Czy można kochać tych, którzy jawnie nienawidzą ponad połowy społeczeństwa, w tym i mnie? Nienawidzą za to, że mam odwagę głosić otwartość na drugiego człowieka bez względu na jego kolor skóry, orientację seksualną i światopogląd, stawać w obronie słabszych i wykluczanych ze społeczeństwa. Czy można szanować ludzi, którzy nie szanują osób LGBTQIA, nie szanują kobiet ubiegających się o wolność wyboru, nie szanują nikogo o innym niż biały kolorze skóry ? Czy można szanować ludzi, którzy nie szanują wegan, wegetarian? Czy można szanować ludzi, którzy nie szanują osób niechodzących do kościoła? Czy można szanować ludzi, którzy…? To pytanie nasuwa mi się co dzień, bo całość życia społecznego – do ostatniej nitki więzi społecznych – stała się miejscem wojny ideologicznej wywołanej przez środowiska skupione wokół zjednoczonej prawicy i radykalnej części kościoła katolickiego.
Po ogłoszeniu wyroku pseudo-Trybunału Konstytucyjnego Kaja Godek powiedziała, że teraz pójdzie o krok dalej i będzie się domagać zakazu aborcji dziecka poczętego w wyniku gwałtu. A raptem kilka dni temu złożyła w Sejmie projekt ustawy zabraniającej marszów równości. Czy można szanować ludzi, którzy czerpią sadystyczną przyjemność z zadawania dodatkowego cierpienia ofiarom gwałtu lub z odbierania praw nieheteronormatywnym Polakom? Słowa o sadystycznej przyjemności brzmią zbyt mocno? Ale czy w takim razie mam uwierzyć, że Kaja Godek kieruje się miłością bliźniego?
Problemem nie jest zresztą sama Godek, bo to tylko twarz machiny stworzonej do wprowadzenia dyktatury na wzór putinowskiej Rosji, podobnie jak „wybitni” członkowie obozu rządzącego oraz brylującej w światłach reflektorów Konfederacji.

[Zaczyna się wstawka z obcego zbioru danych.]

-- ==== Sys2Proof/Tests/Slice0.lean ====
section
/-! SUPPORT. The model's own tests: terms that well-formedness refuses, words written out from `30_encoding.md`, one-step
vectors of `95_test_vectors.md` (the name of a test ends in the vector's id), and a witness for the hypotheses of every
obligation that has any. -/

namespace Sys2Proof.Tests

open Sys2Proof.Machine Host

/-- The start state of the vectors: full shape, the bytes at the address where the first step fetches, all else 0. -/
def codeAt (pc : Addr) (bytes : List Byte) : State :=
  { State.reset with pc := pc, mem := State.reset.mem.storeBytes pc bytes }

/-- The same at address 0. -/
def code (bytes : List Byte) : State := codeAt 0 bytes

/-- The same in a bounded memory. -/
def bounded (size : Nat) (bytes : List Byte) : State :=
  { State.reset with mem := ({ size := size, cells := [] } : Memory).storeBytes 0 bytes }

/-- One byte of memory set before the run. -/
def poke (a : Addr) (v : Byte) (s : State) : State := { s with mem := s.mem.store a v }

/-- The stack filled from entry 0. -/
def stacked (bytes : List Byte) (s : State) : State :=
  { s with sp := bytes.length, stack := bytes.zipIdx.foldl (fun v p => v.setIfInBounds p.2 p.1) s.stack }

/-- A translator attached whose table is the identity but for the given pairs. -/
def translated (pairs : List (Byte × Byte)) (s : State) : State :=
  { s with translator := some { map := tableOfPairs pairs, input := s.mem, output := s.mem } }

/-- A trace buffer supplied. -/
def traced (s : State) : State := { s with params := { s.params with tracer := true } }

/-- The default map with RUD and INX exchanged: a legal `IMPL_MAP` in which 0xC8 is a reserved byte. -/
def swapped : Numbering :=
  { Numbering.default with impl := (Numbering.default.impl.set 8 .rud).set 33 .inx }

/-- One step answers a next state with the property. -/
def steps (s : State) (p : State → Bool) : Bool :=
  match step s with
  | .next t => p t
  | _ => false

/-- The three flags are as given. -/
def zncIs (z n c : Bool) (s : State) : Bool := s.z == z && s.n == n && s.c == c

/-- The byte list is exactly one instruction, and the instruction's bytes are the list. -/
def isWord (p : List Byte × Instr) : Bool :=
  (match decode p.1 with
    | .ok (i, []) => decide (i = p.2)
    | _ => false) && decide (encode p.2 = p.1)

/-! ## Well-formedness refuses -/

theorem test_defaultNumbering_wf : Numbering.default.wf = true := by decide

theorem test_mmOrder_repeated_refused :
    ({ Numbering.default with mm := Numbering.default.mm.set 1 .lda } : Numbering).mmWf = false := by decide

theorem test_implMap_repeated_refused :
    ({ Numbering.default with impl := Numbering.default.impl.set 1 .hlt } : Numbering).implWf = false := by decide

theorem test_brOrder_repeated_refused :
    ({ Numbering.default with br := Numbering.default.br.set 7 .bsr } : Numbering).brWf = false := by decide

theorem test_illFormed_numbering_refused :
    ({ Numbering.default with br := Numbering.default.br.set 7 .bsr } : Numbering).wf = false := by decide

theorem test_multimode_relative_refused : OpClass.multimode.admits (some .relative) = false := by decide

theorem test_multimode_without_operand_refused : OpClass.multimode.admits none = false := by decide

theorem test_implicit_with_operand_refused : OpClass.implicit.admits (some .immediate) = false := by decide

theorem test_branch_immediate_refused : OpClass.branch.admits (some .immediate) = false := by decide

theorem test_branch_without_target_refused : OpClass.branch.admits none = false := by decide

theorem test_memory_unsorted_refused : ({ size := 0, cells := [(5, 1), (4, 1)] } : Memory).wf = false := by decide

theorem test_memory_default_cell_refused : ({ size := 0, cells := [(5, 0)] } : Memory).wf = false := by decide

theorem test_memory_cell_beyond_size_refused : ({ size := 4, cells := [(4, 1)] } : Memory).wf = false := by decide

theorem test_memory_size_refused : ({ size := 65537, cells := [] } : Memory).wf = false := by decide

/-! ## Words written out from the encoding tables R53 to R55, R58 to R60 -/

/-- Each multimode operation once, the modes in turn: the byte is number * 8 + mode. -/
def multimodeWords : List (List Byte × Instr) :=
  [([0x00, 0x7F], .lda (.imm 0x7F)), ([0x09, 0x34, 0x12], .sta (.abs 0x1234)), ([0x12, 0x7F], .ldx (.zp 0x7F)), ([0x1B, 0x34, 0x12], .stx (.absX 0x1234)),
     ([0x24, 0x7F], .ldy (.zpX 0x7F)), ([0x2D, 0x34, 0x12], .sty (.absY 0x1234)), ([0x36, 0x7F], .and (.zpY 0x7F)), ([0x3F, 0x7F], .ora (.indY 0x7F))]
    ++ [([0x40, 0x7F], .eor (.imm 0x7F)), ([0x49, 0x34, 0x12], .lsr (.abs 0x1234)), ([0x52, 0x7F], .asl (.zp 0x7F)), ([0x5B, 0x34, 0x12], .ror (.absX 0x1234)),
     ([0x64, 0x7F], .rol (.zpX 0x7F)), ([0x6D, 0x34, 0x12], .adc (.absY 0x1234)), ([0x76, 0x7F], .sbc (.zpY 0x7F)), ([0x7F, 0x7F], .inc (.indY 0x7F))]
    ++ [([0x80, 0x7F], .dec (.imm 0x7F)), ([0x89, 0x34, 0x12], .cmp (.abs 0x1234)), ([0x92, 0x7F], .cpx (.zp 0x7F)), ([0x9B, 0x34, 0x12], .cpy (.absX 0x1234)),
     ([0xA4, 0x7F], .wud (.zpX 0x7F)), ([0xAD, 0x34, 0x12], .wsd (.absY 0x1234)), ([0xB6, 0x7F], .wch (.zpY 0x7F)), ([0xBF, 0x7F], .wtx (.indY 0x7F))]

theorem test_decode_multimode : multimodeWords.all isWord = true := by decide

/-- The first and the last operation in all eight modes. -/
def modeWords : List (List Byte × Instr) :=
  [([0x00, 0x7F], .lda (.imm 0x7F)), ([0x01, 0x34, 0x12], .lda (.abs 0x1234)), ([0x02, 0x7F], .lda (.zp 0x7F)), ([0x03, 0x34, 0x12], .lda (.absX 0x1234)),
     ([0x04, 0x7F], .lda (.zpX 0x7F)), ([0x05, 0x34, 0x12], .lda (.absY 0x1234)), ([0x06, 0x7F], .lda (.zpY 0x7F)), ([0x07, 0x7F], .lda (.indY 0x7F))]
    ++ [([0xB8, 0x7F], .wtx (.imm 0x7F)), ([0xB9, 0x34, 0x12], .wtx (.abs 0x1234)), ([0xBA, 0x7F], .wtx (.zp 0x7F)), ([0xBB, 0x34, 0x12], .wtx (.absX 0x1234)),
     ([0xBC, 0x7F], .wtx (.zpX 0x7F)), ([0xBD, 0x34, 0x12], .wtx (.absY 0x1234)), ([0xBE, 0x7F], .wtx (.zpY 0x7F)), ([0xBF, 0x7F], .wtx (.indY 0x7F))]

theorem test_decode_modes : modeWords.all isWord = true := by decide

/-- Each implicit byte from 0xC0 to 0xEF. -/
def implicitWords : List (List Byte × Instr) :=
  [([0xC0], .hlt), ([0xC1], .rts), ([0xC2], .lsa), ([0xC3], .asa),
     ([0xC4], .rra), ([0xC5], .rla), ([0xC6], .ina), ([0xC7], .dea),
     ([0xC8], .inx), ([0xC9], .dex), ([0xCA], .iny), ([0xCB], .dey)]
    ++ [([0xCC], .sez), ([0xCD], .clz), ([0xCE], .sen), ([0xCF], .cln),
     ([0xD0], .sec), ([0xD1], .clc), ([0xD2], .tax), ([0xD3], .txa),
     ([0xD4], .tay), ([0xD5], .tya), ([0xD6], .txy), ([0xD7], .tyx)]
    ++ [([0xD8], .pha), ([0xD9], .phx), ([0xDA], .phy), ([0xDB], .pla),
     ([0xDC], .plx), ([0xDD], .ply), ([0xDE], .wnl), ([0xDF], .wtb),
     ([0xE0], .wsp), ([0xE1], .rud), ([0xE2], .rsd), ([0xE3], .rch)]
    ++ [([0xE4], .rtx), ([0xE5], .illegalE5), ([0xE6], .illegalE6), ([0xE7], .illegalE7),
     ([0xE8], .illegalE8), ([0xE9], .illegalE9), ([0xEA], .illegalEA), ([0xEB], .illegalEB),
     ([0xEC], .illegalEC), ([0xED], .illegalED), ([0xEE], .illegalEE), ([0xEF], .illegalEF)]

theorem test_decode_implicit : implicitWords.all isWord = true := by decide

/-- Each branch type in both target forms. -/
def branchWords : List (List Byte × Instr) :=
  [([0xF0, 0x80], .bsr (.rel 0x80)), ([0xF1, 0x34, 0x12], .bsr (.abs 0x1234)), ([0xF2, 0x80], .bra (.rel 0x80)), ([0xF3, 0x34, 0x12], .bra (.abs 0x1234)),
     ([0xF4, 0x80], .bne (.rel 0x80)), ([0xF5, 0x34, 0x12], .bne (.abs 0x1234)), ([0xF6, 0x80], .beq (.rel 0x80)), ([0xF7, 0x34, 0x12], .beq (.abs 0x1234))]
    ++ [([0xF8, 0x80], .bpl (.rel 0x80)), ([0xF9, 0x34, 0x12], .bpl (.abs 0x1234)), ([0xFA, 0x80], .bmi (.rel 0x80)), ([0xFB, 0x34, 0x12], .bmi (.abs 0x1234)),
     ([0xFC, 0x80], .bcc (.rel 0x80)), ([0xFD, 0x34, 0x12], .bcc (.abs 0x1234)), ([0xFE, 0x80], .bcs (.rel 0x80)), ([0xFF, 0x34, 0x12], .bcs (.abs 0x1234))]

theorem test_decode_branch : branchWords.all isWord = true := by decide

theorem test_decode_leaves_the_rest : decode [0xC8, 0x00, 0x05] = .ok (.inx, [0x00, 0x05]) := rfl

theorem test_decode_empty_refused : decode [] = .error .noOpcode := rfl

theorem test_decode_cut_off_refused :
    decode [0x00] = .error .missingOperand ∧ decode [0x01, 0x00] = .error .missingOperand
      ∧ decode [0xF3, 0x00] = .error .missingOperand := ⟨rfl, rfl, rfl⟩

theorem test_decodeTableWord :
    decodeTableWord 8 0xC0 = some .hlt ∧ decodeTableWord 16 0x0500 = some (.lda (.imm 5))
      ∧ decodeTableWord 24 0x123409 = some (.sta (.abs 0x1234)) ∧ decodeTableWord 8 0x01 = some (.lda (.abs 0)) := by
  decide

/-! ## One step on the vectors of the spec -/

theorem test_lda_LS1 :
    steps { (code [0x00, 0x00]) with a := 0x12, c := true }
      (fun t => t.a == 0x00 && zncIs true false true t) = true := by decide

theorem test_lda_AM7p :
    steps { (poke 0x00FF 0x34 (poke 0x0100 0x12 (poke 0x1235 0x01 (code [0x07, 0xFF])))) with y := 0x01 }
      (fun t => t.a == 0x01 && t.pc == 0x0002) = true := by decide

theorem test_sta_LS8 :
    steps { (code [0x08, 0xEE]) with a := 0x05 }
      (fun t => t.mem.read 0x0001 == 0x05 && t.a == 0x05 && t.pc == 0x0002) = true := by decide

theorem test_sta_LS10 :
    steps { (bounded 16 [0x09, 0x10, 0x00]) with a := 0x05 }
      (fun t => t.pc == 0x0003 && t.status == .halted (.outOfBounds 16)) = true := by decide

theorem test_ldx_LS3 :
    steps { (code [0x10, 0x7F]) with z := true, n := true }
      (fun t => t.x == 0x7F && zncIs false false false t) = true := by decide

theorem test_stx_LS6 :
    steps { (code [0x19, 0x34, 0x12]) with x := 0x80 }
      (fun t => t.mem.read 0x1234 == 0x80 && zncIs false false false t && t.pc == 0x0003) = true := by decide

theorem test_ldy_LS4 :
    steps (code [0x20, 0xFF])
      (fun t => t.y == 0xFF && zncIs false true false t) = true := by decide

theorem test_sty_LS7 :
    steps { (code [0x2C, 0x10]) with x := 0x05, y := 0x09 }
      (fun t => t.mem.read 0x0015 == 0x09 && zncIs false false false t) = true := by decide

theorem test_absX_AM3w :
    steps { (poke 0x0010 0x42 (code [0x03, 0xF0, 0xFF])) with x := 0x20 }
      (fun t => t.a == 0x42 && t.pc == 0x0003) = true := by decide

theorem test_zpX_AM4 :
    steps { (poke 0x0010 0x99 (poke 0x0110 0x11 (code [0x04, 0xF0]))) with x := 0x20 }
      (fun t => t.a == 0x11 && zncIs false false false t) = true := by decide

theorem test_absY_AM5 :
    steps { (poke 0x10FF 0xFF (code [0x05, 0x00, 0x10])) with y := 0xFF }
      (fun t => t.a == 0xFF && zncIs false true false t) = true := by decide

theorem test_zpY_AM6 :
    steps { (poke 0x00FE 0x77 (poke 0x01FE 0x01 (code [0x06, 0xFF]))) with y := 0xFF }
      (fun t => t.a == 0x01) = true := by decide

theorem test_indY_AM7b :
    steps { (bounded 256 [0x07, 0xFF]) with a := 0x77 }
      (fun t => t.a == 0x77 && t.pc == 0x0002 && t.status == .halted (.outOfBounds 256)) = true := by decide

theorem test_and_LG2 :
    steps { (code [0x30, 0x81]) with a := 0xC3 }
      (fun t => t.a == 0x81 && zncIs false true false t) = true := by decide

theorem test_and_LG7 :
    steps { (poke 0x0050 0x66 (code [0x32, 0x50])) with a := 0x3C }
      (fun t => t.a == 0x24 && t.mem.read 0x0050 == 0x66) = true := by decide

theorem test_ora_LG3 :
    steps { (code [0x38, 0x80]) with a := 0x01, c := true }
      (fun t => t.a == 0x81 && zncIs false true true t) = true := by decide

theorem test_eor_LG6 :
    steps { (code [0x40, 0xFF]) with a := 0x0F, c := true }
      (fun t => t.a == 0xF0 && zncIs false true true t) = true := by decide

theorem test_lsr_SH2 :
    steps { (poke 0x0050 0x82 (code [0x4A, 0x50])) with c := true }
      (fun t => t.mem.read 0x0050 == 0x41 && zncIs false false false t) = true := by decide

Kiedy komunizm oparty na ideologii marksizmu, ideologii antyreligii, upadł, jego zwolennicy zrozumieli, że aby nadal funkcjonować, muszą mu nadać duszę, i w taki właśnie sposób wmiksowali ideę Boga w swoje tryby. Zrobili to bardzo inteligentnie, najpierw w Rosji w oparciu o prawosławie, później w Turcji w oparciu o islam, a na Węgrzech i w Polsce w oparciu o katolicyzm. Religia nadal jest opium dla ludzi, a zwłaszcza dla niewykształconej (termin nie jest użyty w znaczeniu pejoratywnym) części społeczeństwa, tyle tylko, że z wroga zmieniła się w sojusznika. Konserwatyzm, patriarchat, „tradycyjne” wartości to obrona starego porządku, który zbliża się niechybnie ku końcowi, bo nie dostarcza odpowiedzi na zasadnicze pytania współczesnego człowieka.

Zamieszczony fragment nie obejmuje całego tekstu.